Al Sterling turns Donna, Judd, and me loose on Connecticut Avenue, just north of Dupont Circle, a wide boulevard that reminds me of the older parts of Moscow with its thick, overdressed buildings, all of them four or five stories in height, and splashed with imperial shades of blue and gold. Streetcar cables spin a web across the sky, though the cars stopped running a few years ago. I catch an overpowering whiff of flowers—a plump woman sells them from a bucket on the street corner, a quarter for a whole bouquet. The smells of coffee brewing and bread baking and lunch frying and even leather ripening at the shoe store all mingle into a dizzying potpourri.
And lording over the whole tableau, at the top of the hill, sits the Soviet embassy. Its design reminds me a little too much of the mansion where Valentin and I were effectively prisoners of the KGB, let out of our pens under armed guard for the sole purpose of hunting down traitors. Even at this distance, I can spot the slow stride of a soldier, marking off the embassy’s boundary as he makes his patrol rounds.
A tiny, wicked voice at the back of my mind asks me why my life is any better now, marching to America’s drum. I am still hunting people for their thoughts. I can imagine Sergei taunting me, telling me I am still trying to remake the world in someone else’s vision. The doubt, however, is strictly mine.
But when I look past the rainbow landscape, the shops with overflowing shelves, the rattle and hiss of daily life that spills from every mouth and machine, I can see the difference. It’s an absence—an absenc
e of guards, of bindings, of a rabid fear to comply. And in that absence, human will and creativity and resourcefulness have grown, unchecked, filling every possible crevice like some tenacious, lovely weed. These people refuse to be stopped. There is nothing to stop me here.
“I’m gonna park the car,” Al calls out his rolled-down window. “You kids have fun.

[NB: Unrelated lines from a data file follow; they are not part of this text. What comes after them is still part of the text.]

theorem execTimeExchange_keep {p : Fin 24} {t1 : BitVec 80} {t2 : BitVec 80} {t3 : BitVec 16} {t4 : BitVec 80} (h : Keep s t) : OKeep s (execTimeExchange p t1 t2 t3 t4 t) := by
  unfold execTimeExchange
  repeat' (first
    | (with_reducible first
      | exact h | apply State.setLink_keep | apply OKeep.occurs | apply KeepC.of)
    | simp only [Keep.mk_eq, id_eq])

theorem State.takeTime_keep {p : ℕ} {x : LinkPort} {b : List Byte} {frac : ℕ} (h : Keep s t) : Keep s (State.takeTime t p x b frac) := by
  unfold State.takeTime
  repeat' (first
    | (with_reducible first
      | exact h | apply State.setLink_keep | apply State.exchange_keep | apply Keep.ite | apply KeepC.of)
    | simp only [Keep.mk_eq, id_eq] | split)

theorem execFlitTime_keep {p : Fin 24} {flit : List Byte} {bad : Bool} {corr : List ℕ} {frac : BitVec 16} (h : Keep s t) : OKeep s (execFlitTime p flit bad corr frac t) := by
  unfold execFlitTime
  repeat' (first
    | (with_reducible first
      | exact h | apply State.rxFlit_keep | apply State.takeTime_keep | exact Keep.refl _ | intro _))

theorem execTimeLockTimeout_keep (h : Keep s t) : OKeep s (execTimeLockTimeout t) := by
  unfold execTimeLockTimeout
  repeat' (first
    | (with_reducible first
      | exact h | apply State.setLink_keep | apply OKeep.next | apply OKeep.occurs | apply KeepC.of)
    | simp only [Keep.mk_eq, id_eq] | split)

theorem execTransceiverInsert_keep {p : Fin 24} {serial : List Byte} {oui : List Byte × List Byte} {part : List Byte × List Byte × List Byte} {optical : Bool} {passive : Bool} {suitable : Bool} (h : Keep s t) : OKeep s (execTransceiverInsert p serial oui part optical passive suitable t) := by
  unfold execTransceiverInsert
  repeat' (first
    | (with_reducible first
      | exact h | apply State.setLink_keep | apply State.writeLaser_keep | apply State.bringUp_keep | apply OKeep.occurs
      | apply Keep.ite))

theorem execTransceiverRemove_keep {p : Fin 24} (h : Keep s t) : OKeep s (execTransceiverRemove p t) := by
  unfold execTransceiverRemove
  repeat' (first
    | (with_reducible first
      | exact h | apply State.portTo_keep | apply State.writeLaser_keep | apply State.setLink_keep | apply OKeep.occurs
      | apply Keep.ite))

theorem execTransceiverPoll_keep {p : Fin 24} {t10 : ℤ} {flags : List Byte} {volt : ℕ} {lanes : List ℕ × List ℕ × List ℕ} (h : Keep s t) : OKeep s (execTransceiverPoll p t10 flags volt lanes t) := by
  unfold execTransceiverPoll
  repeat' (first
    | (with_reducible first
      | exact h | apply State.setLink_keep | apply State.event_keep | apply State.portTo_keep | exact Keep.refl _ | intro _
      | apply OKeep.next | apply OKeep.occurs | apply Keep.ite | apply KeepC.of | apply Keep.foldl)
    | simp only [Keep.mk_eq, id_eq] | split)

theorem execLaserRecordWrite_keep {p : Fin 24} (h : Keep s t) : OKeep s (execLaserRecordWrite p t) := by
  unfold execLaserRecordWrite
  repeat' (first
    | (with_reducible first
      | exact h | apply State.writeLaser_keep | apply OKeep.occurs))

/-! ## Transport -/

theorem State.sendOn_keep {cls : ℕ} {h' : Th} {path : ℕ} {payload : List Byte} (h : Keep s t) : Keep s (State.sendOn t cls h' path payload) := by
  unfold State.sendOn
  repeat' (first
    | (with_reducible first
      | exact h | apply State.sendPacket_keep)
    | split)

theorem State.sendMgmt_keep {job : ℕ} {step : W32} {dst : ℕ} {kind : ℕ} {body : List Byte} (h : Keep s t) : Keep s (State.sendMgmt t job step dst kind body) :=
  State.sendOn_keep h

theorem State.respond_keep {h' : Th} {typ : ℕ} {pidx : ℕ} {aux : ℕ} (h : Keep s t) : Keep s (State.respond t h' typ pidx aux) :=
  State.sendOn_keep h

If you get into any trouble, just give me a shout—I’ll be right around the corner.” He taps his temple.
No guards with machine guns monitoring our every step when we’re permitted out into the world, no threat of violence against my family if I make an unapproved move. Yes, I can live like this.
“I’m so excited to see what you can do,” Donna says as we wait at the crosswalk. Judd hovers behind us, arms crossed. “It’s nice to have another girl on the team.”
“What about Marylou?” I ask.
Donna sighs, ponytail swinging. “She doesn’t count. She almost never talks, and when she does, you wish she’d stop. She’s more of a clueless beatnik than that guy on Dobbie Gillis.” She peers at me from the corner of her eye, like she’s challenging me: Don’t be like Marylou. Talk, but only in a way that amuses me.
Donna pauses in front of the big window of a men’s suit shop, watching a young man having his measurements taken, the tailor straining to wrap the tape around his sculpted chest. Donna traces her index finger along the windowpane, one curving line, then another to mirror it—the shape of a heart. But she’s gone from the window and swaying down the street in seconds, the boy already forgotten.
“I guess I don’t blame you for being shy,” she says. “I mean, Russia must be so different from life here. Gosh, I’m from California, and even I don’t understand Washington yet.” She smiles so perfectly that I can’t imagine that’s true. “In Los Angeles, everyone is so gorgeous, and they just want to share and share when you talk to them. I had no trouble learning anything I could possibly want to know from someone. I barely had to use my ability at all. But everyone’s so suspicious here.”